She thinks it perfectly natural that more women have begun to gain her kind of status in the funeral industry. "We're nurturers," she says. "We're detail-oriented. Planning a funeral is like planning a wedding."

Still, no amount of preparation can anticipate all the variables for such an emotional event. "Funerals tend to bring out the peculiar side of human nature," Henley says. When asked to illustrate this remark, she describes a little scene that she absolutely, positively swears she witnessed. To wit:

One of her clients was an old man who died after a protracted illness. He had several grown sons, as well as an adult daughter from whom he'd been estranged for the last years of his life. Apparently, after her father's demise, she became interested in the possibilities of his will, and there was some feeling she might make a last-minute appearance at the funeral. Also, Henley adds, "I think she was a little, you know..." and taps her own temple.

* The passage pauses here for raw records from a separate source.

-- ==== Sys2Proof/Laws/Decision.lean ====
section
/-! SUPPORT. The decision loop: the code words a PUT command runs are the ones `exec` runs, each decision consumes a bit, and
what one received bit can do. -/

namespace Sys2Proof.Machine

/-- A code word means the same inside a command as it does to `exec`. -/
theorem runCode_eq_exec {i : Instr} (h : isCodeWord i = true) (s : State) : runCode i s = exec i s := by
  cases i <;> first | rfl | exact Bool.noConfusion h

/-- Every row of a code table holds a code word. -/
theorem isCodeWord_of_modeRows : ∀ r ∈ modeRows, isCodeWord r.instr = true := by decide

theorem isCodeWord_of_runRows (c : Color) : ∀ r ∈ runRows c, isCodeWord r.instr = true := by
  cases c <;> decide

theorem lookupRow_mem {rows : List CodeRow} {win : BitVec 13} {r : CodeRow} (h : lookupRow rows win = some r) :
    r ∈ rows ∧ win.toNat % 2 ^ r.len = r.win :=
  ⟨List.mem_of_find?_eq_some h, by simpa [CodeRow.matches] using List.find?_some h⟩

/-- What the decoder reads from a window is a code word. -/
theorem isCodeWord_of_decodeCode {c : Context} {win : BitVec 13} {i : Instr} (h : decodeCode c win = .ok i) :
    isCodeWord i = true := by
  cases c with
  | eol tagged =>
    simp only [decodeCode] at h
    split at h
    · cases tagged <;> simp only [Except.ok.injEq] at h
      · subst h; rfl
      · split at h
        · split at h <;> (subst h; rfl)
        · subst h; rfl
    · cases h
  | mode2d =>
    simp only [decodeCode] at h
    split at h
    · rename_i r hr
      simp only [Except.ok.injEq] at h
      exact h ▸ isCodeWord_of_modeRows r (lookupRow_mem hr).1
    · cases h
  | run color =>
    simp only [decodeCode] at h
    split at h
    · rename_i r hr
      simp only [Except.ok.injEq] at h
      exact h ▸ isCodeWord_of_runRows color r (lookupRow_mem hr).1
    · cases h

theorem isCodeWord_of_decision {d : Dec} {i : Instr} (h : d.decision = .code i) : isCodeWord i = true := by
  unfold Dec.decision at h
  split at h
  · split at h
    · rename_i j hj
      cases h
      exact isCodeWord_of_decodeCode hj
    · cases h
  · split at h
    · cases h
    · split at h
      · cases h
      · split at h
        · rename_i j hj
          cases h
          exact isCodeWord_of_decodeCode hj
        · cases h

/-- One decision (R204) is `exec` of the code word decided, or a bit that is none. -/
theorem decide1_eq (s : State) :
    decide1 s = match s.dec.decision with
      | .code i => exec i s
      | .skip => onRow s fun _ d => .next d.skipBit
      | .hunt => onRow s fun _ d => .next d.huntBit
      | .unmatched => onRow s fun _ d => .next (d.dropUnmatched .bad1d) := by
  unfold decide1
  cases hd : s.dec.decision with
  | code i => exact runCode_eq_exec (isCodeWord_of_decision hd) s
  | skip => rfl
  | hunt => rfl
  | unmatched => rfl

/-- A step in the middle of the decision loop is one decision (R201). -/
theorem step_eq_decide1 {s : State} (h : decisionDue s = true) : step s = decide1 s := by
  rw [decide1_eq]
  unfold step nextWork
  rw [if_pos h]
  cases s.dec.decision <;> rfl

/-- A step on a host command (R85). -/
theorem step_eq_exec {s : State} {c : Command} {rest : List Command} {i : Instr} (h : decisionDue s = false)
    (hq : s.host.queue = c :: rest) (hi : decodeCommand c = .ok i) : step s = exec i (s.withQueue rest) := by
  unfold step nextWork
  simp [h, hq, commandWork, hi]

/-- The decision loop stops where no decision is due (R201). -/
theorem decisionLoop_stop {s : State} (h : s.dec.ready = false) (fuel : Nat) : decisionLoop fuel s = .next s := by
  cases fuel with
  | zero => rfl
  | succ n => simp [decisionLoop, h]

/-- A bit after the page's end, or after a memory failure, is discarded (R203). -/
theorem decodeBit_discard {s : State} (b : Bool) (h : s.dec.complete = true ∨ s.dec.nomem = true) :
    decodeBit b s = .next s := by
  unfold decodeBit
  rw [if_pos (by simpa using h)]

/-- A bit that leaves the window below 13 bits only waits (R202). -/
theorem decodeBit_wait {s : State} (b : Bool) (hc : s.dec.complete = false) (hn : s.dec.nomem = false)
    (hw : s.dec.winCount + 1 < 13) (hp : s.dec.pageBits + 1 < 2 ^ 32) :
    decodeBit b s = .next (s.withDec (s.dec.append b)) := by
  unfold decodeBit
  rw [if_neg (by simp [hc, hn]), if_pos (show counterFits s.dec.pageBits = true from decide_eq_true hp),
    decisionLoop_stop (by simp [Dec.ready, Config.winMin]; omega)]

end Sys2Proof.Machine
end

Sure enough, as the priest read over the casket during the service, a car pulled up and out came the daughter in a trench coat and heels. Her brothers tried to ignore her, but she began weeping and wailing at the graveside, "It should've been me! It should've been me!" One of her brothers started calling her a "cunt." She, in turn, paused between sobs to call him an "asshole." The priest and the onlookers kept their eyes trained firmly down.

As her bellowing reached a crescendo, she threw off her trench coat--turns out she was stark naked underneath--and leapt into the grave atop the casket, again wailing, "It should've been me!"

"It was like somebody threw a firebomb into the crowd," Henley recalls. "Everyone scattered. The priest got in his car and left."

Her brothers spent several long minutes angrily trying to talk her out, but she refused. Finally, one of them said, "All right, it should've been you," picked up a shovel and started filling the grave with dirt on top of her. She scrambled out frantically, her hair and body coated with soil.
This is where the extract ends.